▶ What is being asked: Go to the line in the entries below that holds "queues (R308). -/" and repeat exactly from there through the line that holds "of a mask. -/", inclusive.

▶ Supplied material:
-- ==== Sys2Proof/Machine/Notify.lean ====
section
/-! DEFINITION. Notifications that several blocks share: Shiftboss event flags set by hardware sources (R154, SB_EVSRC), and pushes on Lode work
queues (R308). -/
namespace Sys2Proof.Machine

/-- The record of a Shiftboss engine. -/
def State.eng (s : State) (e : Nat) : Engine := kvGet (fun _ => {}) s.engines e
def State.setEng (s : State) (e : Nat) (x : Engine) : State := { s with engines := kvSet (fun _ => {}) s.engines e x }

/-- A write into an engine's page; into SB4's while it shadows it is discarded (log entry 16). -/
def State.sbPageWrite (s : State) (e : Nat) (rule : State → Nat × State) : Nat × State := if s.sbShadows e then (0, s) else rule s

/-- The FCLK cycle in progress: three cycles per two periods of TCLK (log entry 1). -/
def State.fcyc (s : State) : Nat := s.tick * 3 / 2

/-- Note a cycle for the flags of a mask. -/
def noteFlags (l : List (Nat × Nat)) (mask c : Nat) : List (Nat × Nat) := (maskList 64 mask).foldl (fun m k => kvSet (fun _ => 0) m k (c + 1)) l

/-- The flags of an engine become `new` in cycle `c`. -/
def State.setFlags (s : State) (e new c : Nat) : State :=
  let x := s.eng e
  (s.wr64 (Reg.SB_EVF e) new).setEng e { x with evChg := noteFlags x.evChg (Nat.xor (s.rd64 (Reg.SB_EVF e)) new) c }

/-- Set event flags of an engine in cycle `c` (R154). -/
def State.evOrAt (s : State) (e mask c : Nat) : State :=
  let t := s.setFlags e (Nat.lor (s.rd64 (Reg.SB_EVF e)) (mask % 2 ^ 64)) c
  t.setEng e { t.eng e with evSet := noteFlags (t.eng e).evSet (mask % 2 ^ 64) c }

/-- Clear event flags of an engine in cycle `c`; a flag set in the same cycle stays (R154). -/
def State.evClearAt (s : State) (e mask c : Nat) : State :=
  let v := s.rd64 (Reg.SB_EVF e)
  let gone := (maskList 64 (Nat.land v (mask % 2 ^ 64))).filter (fun k => kvGet (fun _ => 0) (s.eng e).evSet k != c + 1)
  s.setFlags e (gone.foldl (fun m k => setBitN m k false) v) c

/-- Set or clear event flags of an engine now (R154). -/
def State.evOr (s : State) (e mask : Nat) : State := s.evOrAt e mask s.fcyc
def State.evClear (s : State) (e mask : Nat) : State := s.evClearAt e mask s.fcyc

/-- The first cycle in which a waiting engine sees a flag as it is: the one after its last change (R154). -/
def State.evSeen (s : State) (e flag : Nat) : Nat := kvGet (fun _ => 0) (s.eng e).evChg flag

/-- The flags of one engine that a hardware source sets: E(48+k) where `SB_EVSRCk` names it. -/
def State.srcMask (s : State) (e src : Nat) : Nat :=
  (List.range 16).foldl (fun m k =>
    if s.fld (Reg.SB_EVSRC e k) Fld.SB_EVSRC_SRC = src then m + 2 ^ (48 + k) else m) 0

/-- A hardware source sets its flags on every engine (R154). -/
def State.evSource (s : State) (src : Nat) : State :=
  (List.range 5).foldl (fun t e => let m := t.srcMask e src; if m = 0 then t else t.evOr e m) s

/-- The items of a Lode work queue. -/
def State.wq (s : State) (q : Nat) : List WorkItem := kvGet (fun _ => []) s.lode.queues q

/-- Whether a queue is full: 64 items, those in the reserved head entries (R324) not counted. -/
def wqFull (l : List WorkItem) : Bool := decide (64 ≤ (l.filter (fun x => !x.rerun)).length)

/-- Replace the items of a queue, with `LODE_WQ_STATq.DEPTH` and `FULL`. -/
def State.setWq (s : State) (q : Nat) (l : List WorkItem) : State :=
  let t := { s with lode := { s.lode with queues := kvSet (fun _ => []) s.lode.queues q l } }
  let w := setF (t.rd (Reg.LODE_WQ_STAT q)) Fld.LODE_WQ_STAT_DEPTH l.length
  t.wr (Reg.LODE_WQ_STAT q) (setF w Fld.LODE_WQ_STAT_FULL (b2n (wqFull l)))

/-- Put an item at the end of a queue, before those that rising requester IDs pushed in the same cycle (R308). -/
def wqInsert (it : WorkItem) : List WorkItem → List WorkItem
  | [] => [it]
  | x :: rest => if !x.rerun && x.at_ == it.at_ && decide (it.by_ < x.by_) then it :: x :: rest else x :: wqInsert it rest

/-- Push a work item of requester `req`; a full queue refuses it, counts it and raises event 0x9005 at most once per queue per 10 ms (R308). -/
def State.wqPush (s : State) (q desc arg req : Nat) : Bool × State :=
  if wqFull (s.wq q) then (false, (s.count (Reg.LODE_WQ_FULL_CNT q)).raiseLim 10 0x9005 q)
  else (true, s.setWq q (wqInsert ⟨desc % 2 ^ 24, arg % 2 ^ 64, false, req, s.tick⟩ (s.wq q)))

end Sys2Proof.Machine
end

▶ Output of the exercise:
queues (R308). -/
namespace Sys2Proof.Machine

/-- The record of a Shiftboss engine. -/
def State.eng (s : State) (e : Nat) : Engine := kvGet (fun _ => {}) s.engines e
def State.setEng (s : State) (e : Nat) (x : Engine) : State := { s with engines := kvSet (fun _ => {}) s.engines e x }

/-- A write into an engine's page; into SB4's while it shadows it is discarded (log entry 16). -/
def State.sbPageWrite (s : State) (e : Nat) (rule : State → Nat × State) : Nat × State := if s.sbShadows e then (0, s) else rule s

/-- The FCLK cycle in progress: three cycles per two periods of TCLK (log entry 1). -/
def State.fcyc (s : State) : Nat := s.tick * 3 / 2

/-- Note a cycle for the flags of a mask. -/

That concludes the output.